Calories in 2 oz (55 g) Pink Salmon?

2 oz (55 g) Pink Salmon is 80 calories.

Pink salmon is a type of fish that is commonly consumed for its nutritional value. A 2 oz (55 g) serving of pink salmon contains just 80 calories, making it a great option for those looking to maintain a healthy diet.

Pink salmon is an excellent source of protein, omega-3 fatty acids, and other essential nutrients. It contains vitamins B12 and D, as well as selenium and phosphorus. This makes pink salmon not only delicious but also highly nutritious.

In this article, we’ll explore the benefits of eating pink salmon, as well as tips for cooking and incorporating it into your diet. We’ll also take a closer look at the nutritional value of pink salmon and compare it to other types of salmon.

2 oz (55 g) Pink Salmon

Benefits of Eating 2 oz of Pink Salmon

Eating 2 oz of pink salmon can provide numerous health benefits. Here are some of the top advantages: 1. Rich source of omega-3 fatty acids: Pink salmon contains high levels of omega-3 fatty acids, which can help reduce inflammation and lower the risk of chronic diseases such as heart disease and arthritis. 2. Improves brain function: The omega-3 fatty acids found in pink salmon have been shown to improve cognitive function and reduce the risk of depression.

How to Cook Pink Salmon

There are many ways to prepare pink salmon, including: - Grilling: Grilling pink salmon is an excellent way to bring out its natural flavors. - Baking: Pink salmon can be baked in the oven, either alone or with other ingredients like vegetables and herbs.

Nutritional Value of Pink Salmon

Pink salmon is a highly nutritious food, with a wide range of vitamins, minerals, and other essential nutrients. Here are some of the key nutrients found in 2 oz of pink salmon: - Protein: 12g - Omega-3 fatty acids: 764mg

Ways to Incorporate Pink Salmon into Your Diet

If you’re looking to incorporate more pink salmon into your diet, here are some ideas to get you started: - Add pink salmon to your salads for a protein boost. - Top your favorite vegetable dishes with grilled or baked pink salmon.

Pink Salmon vs. Other Types of Salmon

While pink salmon is a popular choice for many, there are other types of salmon available as well. Here are some differences between pink salmon and other types of salmon: - King salmon: has a firmer texture and higher fat content. - Sockeye salmon: has a rich, distinctive flavor and bright orange-red flesh.
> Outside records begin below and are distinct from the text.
-- ==== Sys2Proof/Laws/Decode.lean ====
section
/-! SUPPORT. Words, bytes and fields as numbers; the fields of an encoded word, and a word from its fields (R91,
R92). -/

namespace Sys2Proof

/-! ### As numbers -/

theorem toNat_append_eq {m n : Nat} (a : BitVec m) (b : BitVec n) : (a ++ b).toNat = a.toNat * 2 ^ n + b.toNat := by
  rw [BitVec.toNat_append, ← Nat.shiftLeft_add_eq_or_of_lt b.isLt, Nat.shiftLeft_eq]

theorem toNat_encodeA (c : Nibble) (a : Addr) : (encodeA c a).toNat = c.toNat * 4096 + a.toNat :=
  toNat_append_eq c a

theorem toNat_byteOf (a b : Nibble) : ((a ++ b : Byte)).toNat = a.toNat * 16 + b.toNat := toNat_append_eq a b

theorem toNat_wordOfBytes (hi lo : Byte) : (wordOfBytes hi lo).toNat = hi.toNat * 256 + lo.toNat :=
  toNat_append_eq hi lo

theorem toNat_encodeXK (c x : Nibble) (k : Byte) :
    (encodeXK c x k).toNat = (c.toNat * 16 + x.toNat) * 256 + k.toNat := by
  rw [← toNat_byteOf]
  exact toNat_wordOfBytes _ k

theorem toNat_encodeXYN (c x y n : Nibble) :
    (encodeXYN c x y n).toNat = (c.toNat * 16 + x.toNat) * 256 + (y.toNat * 16 + n.toNat) := by
  rw [← toNat_byteOf y n]
  exact toNat_encodeXK c x _

theorem toNat_fieldClass (w : Word) : (fieldClass w).toNat = w.toNat / 4096 := by
  simp only [fieldClass, BitVec.extractLsb'_toNat, Nat.shiftRight_eq_div_pow]
  have := w.isLt
  omega

theorem toNat_fieldX (w : Word) : (fieldX w).toNat = w.toNat / 256 % 16 := by
  simp [fieldX, BitVec.extractLsb'_toNat, Nat.shiftRight_eq_div_pow]

theorem toNat_fieldY (w : Word) : (fieldY w).toNat = w.toNat / 16 % 16 := by
  simp [fieldY, BitVec.extractLsb'_toNat, Nat.shiftRight_eq_div_pow]

theorem toNat_fieldN (w : Word) : (fieldN w).toNat = w.toNat % 16 := by
  simp [fieldN, BitVec.extractLsb'_toNat]

theorem toNat_fieldKK (w : Word) : (fieldKK w).toNat = w.toNat % 256 := by
  simp [fieldKK, BitVec.extractLsb'_toNat]

theorem toNat_fieldNNN (w : Word) : (fieldNNN w).toNat = w.toNat % 4096 := by
  simp [fieldNNN, BitVec.extractLsb'_toNat]

theorem toNat_highByte (w : Word) : (highByte w).toNat = w.toNat / 256 := by
  simp only [highByte, BitVec.extractLsb'_toNat, Nat.shiftRight_eq_div_pow]
  have := w.isLt
  omega

theorem toNat_lowByte (w : Word) : (lowByte w).toNat = w.toNat % 256 := by
  simp [lowByte, BitVec.extractLsb'_toNat]

/-! ### Format A -/

@[simp] theorem fieldClass_encodeA (c : Nibble) (a : Addr) : fieldClass (encodeA c a) = c := by
  apply BitVec.eq_of_toNat_eq; rw [toNat_fieldClass, toNat_encodeA]; omega

@[simp] theorem fieldNNN_encodeA (c : Nibble) (a : Addr) : fieldNNN (encodeA c a) = a := by
  apply BitVec.eq_of_toNat_eq; rw [toNat_fieldNNN, toNat_encodeA]; omega

theorem encodeA_fields (w : Word) : encodeA (fieldClass w) (fieldNNN w) = w := by
  apply BitVec.eq_of_toNat_eq; rw [toNat_encodeA, toNat_fieldClass, toNat_fieldNNN]; omega

/-! ### Formats XK and X -/

@[simp] theorem fieldClass_encodeXK (c x : Nibble) (k : Byte) : fieldClass (encodeXK c x k) = c := by
  apply BitVec.eq_of_toNat_eq; rw [toNat_fieldClass, toNat_encodeXK]; omega

@[simp] theorem fieldX_encodeXK (c x : Nibble) (k : Byte) : fieldX (encodeXK c x k) = x := by
  apply BitVec.eq_of_toNat_eq; rw [toNat_fieldX, toNat_encodeXK]; omega

@[simp] theorem fieldKK_encodeXK (c x : Nibble) (k : Byte) : fieldKK (encodeXK c x k) = k := by
  apply BitVec.eq_of_toNat_eq; rw [toNat_fieldKK, toNat_encodeXK]; omega

theorem encodeXK_fields (w : Word) : encodeXK (fieldClass w) (fieldX w) (fieldKK w) = w := by
  apply BitVec.eq_of_toNat_eq; rw [toNat_encodeXK, toNat_fieldClass, toNat_fieldX, toNat_fieldKK]; omega

/-! ### Formats XY and XYN -/

@[simp] theorem fieldClass_encodeXYN (c x y n : Nibble) : fieldClass (encodeXYN c x y n) = c := by
  apply BitVec.eq_of_toNat_eq; rw [toNat_fieldClass, toNat_encodeXYN]; omega

@[simp] theorem fieldX_encodeXYN (c x y n : Nibble) : fieldX (encodeXYN c x y n) = x := by
  apply BitVec.eq_of_toNat_eq; rw [toNat_fieldX, toNat_encodeXYN]; omega

@[simp] theorem fieldY_encodeXYN (c x y n : Nibble) : fieldY (encodeXYN c x y n) = y := by
  apply BitVec.eq_of_toNat_eq; rw [toNat_fieldY, toNat_encodeXYN]; omega

@[simp] theorem fieldN_encodeXYN (c x y n : Nibble) : fieldN (encodeXYN c x y n) = n := by
  apply BitVec.eq_of_toNat_eq; rw [toNat_fieldN, toNat_encodeXYN]; omega

theorem encodeXYN_fields (w : Word) : encodeXYN (fieldClass w) (fieldX w) (fieldY w) (fieldN w) = w := by
  apply BitVec.eq_of_toNat_eq
  rw [toNat_encodeXYN, toNat_fieldClass, toNat_fieldX, toNat_fieldY, toNat_fieldN]
  omega

/-! ### Bytes -/

@[simp] theorem wordOfBytes_high_low (w : Word) : wordOfBytes (highByte w) (lowByte w) = w := by
  apply BitVec.eq_of_toNat_eq; rw [toNat_wordOfBytes, toNat_highByte, toNat_lowByte]; omega

/-! ### Bits, and the three masks of R94 -/

theorem getLsbD_encodeA (c : Nibble) (a : Addr) (j : Nat) :
    (encodeA c a).getLsbD j = if j < 12 then a.getLsbD j else c.getLsbD (j - 12) := BitVec.getLsbD_append

theorem getLsbD_wordOfBytes (a b : Byte) (j : Nat) :
    (wordOfBytes a b).getLsbD j = if j < 8 then b.getLsbD j else a.getLsbD (j - 8) := BitVec.getLsbD_append

theorem getLsbD_byteOf (a b : Nibble) (j : Nat) :
    (a ++ b : Byte).getLsbD j = if j < 4 then b.getLsbD j else a.getLsbD (j - 4) := BitVec.getLsbD_append

theorem and_F000 (w : Word) : w &&& 0xF000#16 = encodeA (fieldClass w) 0#12 := by
  apply BitVec.eq_of_getLsbD_eq
  intro j hj
  rw [BitVec.getLsbD_and, getLsbD_encodeA]
  interval_cases j <;> simp [fieldClass]

theorem and_F0FF (w : Word) : w &&& 0xF0FF#16 = encodeXK (fieldClass w) 0#4 (fieldKK w) := by
  apply BitVec.eq_of_getLsbD_eq
  intro j hj
  have h : encodeXK (fieldClass w) 0#4 (fieldKK w) = wordOfBytes (fieldClass w ++ 0#4 : Byte) (fieldKK w) := rfl
  rw [BitVec.getLsbD_and, h, getLsbD_wordOfBytes, getLsbD_byteOf]
  interval_cases j <;> simp [fieldClass, fieldKK]

theorem and_F00F (w : Word) : w &&& 0xF00F#16 = encodeXYN (fieldClass w) 0#4 0#4 (fieldN w) := by
  apply BitVec.eq_of_getLsbD_eq
  intro j hj
  have h : encodeXYN (fieldClass w) 0#4 0#4 (fieldN w) =
      wordOfBytes (fieldClass w ++ 0#4 : Byte) (0#4 ++ fieldN w : Byte) := rfl
  rw [BitVec.getLsbD_and, h, getLsbD_wordOfBytes, getLsbD_byteOf, getLsbD_byteOf]
  interval_cases j <;> simp [fieldClass, fieldN]

end Sys2Proof
end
Simple Salmon Recipes for Beginners

If you’re new to cooking salmon, here are two simple recipes to get you started: - Grilled Pink Salmon: Brush pink salmon fillets with olive oil and season with salt and pepper. Grill for 5-6 minutes on each side until fully cooked. - Baked Pink Salmon: Place pink salmon fillets in a baking dish and season with garlic, lemon juice, and herbs. Bake at 400°F (200°C) for 10-15 minutes until fully cooked.

The Best Seasonings to Use with Pink Salmon

Pink salmon can be seasoned with a wide variety of herbs and spices to enhance its flavor. Here are some of the best seasonings to use with pink salmon: - Garlic: adds a savory flavor that pairs well with pink salmon. - Dill: gives pink salmon a refreshing, herbaceous taste.

The Difference between Farmed and Wild Pink Salmon

There are two main types of pink salmon: farmed and wild. Here are some of the key differences between the two: - Farmed salmon is raised in pens or tanks and is generally less expensive than wild salmon. - Wild salmon is caught in its natural habitat and has a more complex flavor profile than farmed salmon.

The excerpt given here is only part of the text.